= What you need to do =
A word-for-word copy of the line containing "s.returning = [] →" and every following line to the end of the data below is all the answer should hold.

= Records for the task =
-- ==== Sys2Proof/Machine/Tick.lean ====
section
/-! DEFINITION. One µs of time: the model's own clock, the tally clocks (R136), fabric time with its slew (R115, R118), the pacer edges of the
stopes (R101 to R103), and the commands that end with a µs (R154, R250, R264, R327, R400). -/

namespace Sys2Proof.Machine

/-- The part of an outstanding offset slewed in one µs: at most 0.5 ns (R118), kept in sixteenths of 2^-12 ns. `slew` is in ns; half a
nanosecond is 32,768 of the 65,536 fractions of one. -/
def slewPart (slew : Int) (frac : BitVec 16) : Int × BitVec 16 × Int :=
  if 0 < slew then
    let f := frac.toNat + 32768
    if f < 65536 then (0, BitVec.ofNat 16 f, slew) else (1, BitVec.ofNat 16 (f - 65536), slew - 1)
  else if slew < 0 then
    if 32768 ≤ frac.toNat then (0, BitVec.ofNat 16 (frac.toNat - 32768), slew)
    else (-1, BitVec.ofNat 16 (frac.toNat + 32768), slew + 1)
  else (0, frac, slew)

/-- The clocks move on by one µs. The tally clocks stand at 0 during POR. -/
def State.clocks (s : State) : State :=
  let r := slewPart s.slew s.frac
  { s with
    up := s.up + 1
    fab := s.fab + 1000 + BitVec.ofInt 64 r.1
    frac := r.2.1
    slew := r.2.2
    shafts := if s.por then s.shafts else s.shafts.mapAll (fun _ h => { h with clock := h.clock + 1 }) }

/-- What a µs brings to the work of a shaft: the edges of its pacers, the end of commands of CLM.CMD, QMG.CMD and
QMG.HOST_CMD and of readbacks, and the wakes of R341 that were not completed. -/
def State.shaftUs (s : State) (n : Shaft) : State := ((((s.edgesOfUs n).clmEnd n).queueBounds n).wakesOver n).readbackUs n

/-- One µs passes. -/
def State.tick (s : State) : State := if s.por then s.clocks else (s.clocks.eachShaft (fun n a => a.shaftUs n)).imgUs

end Sys2Proof.Machine
end

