/-- R42, R50, R55 to R57: a Cage write of a word: while its block is gated it is discarded and counted in GATE_HITS; while the block is BUSY, where
no word stands, and where the level or the word itself forbids it, nothing changes at all; otherwise it is carried out. While the Cage is not ready
it takes none (R76). R54: a write of SHF.CTL or DEV.CTL with DEEP_OPEN 1 sets the field when KEY is 0xD5 and is DENIED otherwise, leaving the
register as it is; one with DEEP_OPEN 0 clears it whatever KEY holds. Stated for SHF.CTL with SLICE 0b00, whose other values ask for a slice reset.
(SHF and DEV cannot be gated, R58; the premises rule out states in which they are.) -/
def Obligations.RegisterWrites : Prop :=
  (
    ∀ (s : State) (a : Nat) (v : Word),
      (s.cage.ready = false → exec (.registerWrite a v) s = .next s) ∧ (s.CageFree →
      (∀ sc b, s.meet a = .out .byGate sc b → exec (.registerWrite a v) s = .next (
        s.addF (if b.ofShaft then .SGATE_HITS_HITS else .DGATE_HITS_HITS) sc b.code)) ∧
      (∀ o sc b, s.meet a = .out o sc b → o ≠ .byGate → exec (.registerWrite a v) s = .next s) ∧
      (∀ x, s.meet a = .word x → State.writeDenied s s x v = true → exec (.registerWrite a v) s = .next s) ∧
      (∀ x, s.meet a = .word x → State.writeDenied s s x v = false → exec (.registerWrite a v) s = .next (s.cageWrite x v)))) ∧
  (
    ∀ (s : State) (n : Shaft) (v : Word), s.CageFree → s.gated n.val .SHF = false → s.gated 8 .DEV = false → s.returning = [] →
      let key := v.extractLsb' 8 8
      let refused := v.getLsbD 0 = true ∧ key ≠ 0xD5
      (v.extractLsb' 16 2 = 0 → exec (.shfDeepOpen n v) s = .next (
        if v.getLsbD 0 then if key = 0xD5 then s.setReg n .SHF_CTL_DEEP_OPEN 1 else s else s.setReg n .SHF_CTL_DEEP_OPEN 0)) ∧
      exec (.devDeepOpen v) s = .next (
        if v.getLsbD 0 then if key = 0xD5 then s.setDev .DEV_CTL_DEEP_OPEN 1 else s else s.setDev .DEV_CTL_DEEP_OPEN 0) ∧
      (refused → State.writeDenied s s (.reg n.val .SHF_CTL 0) v = true ∧ State.writeDenied s s (.reg 8 .DEV_CTL 0) v = true))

= Task output =
    ∀ (s : State) (n : Shaft) (v : Word), s.CageFree → s.gated n.val .SHF = false → s.gated 8 .DEV = false → s.returning = [] →
      let key := v.extractLsb' 8 8
      let refused := v.getLsbD 0 = true ∧ key ≠ 0xD5
      (v.extractLsb' 16 2 = 0 → exec (.shfDeepOpen n v) s = .next (
        if v.getLsbD 0 then if key = 0xD5 then s.setReg n .SHF_CTL_DEEP_OPEN 1 else s else s.setReg n .SHF_CTL_DEEP_OPEN 0)) ∧
      exec (.devDeepOpen v) s = .next (
        if v.getLsbD 0 then if key = 0xD5 then s.setDev .DEV_CTL_DEEP_OPEN 1 else s else s.setDev .DEV_CTL_DEEP_OPEN 0) ∧
      (refused → State.writeDenied s s (.reg n.val .SHF_CTL 0) v = true ∧ State.writeDenied s s (.reg 8 .DEV_CTL 0) v = true))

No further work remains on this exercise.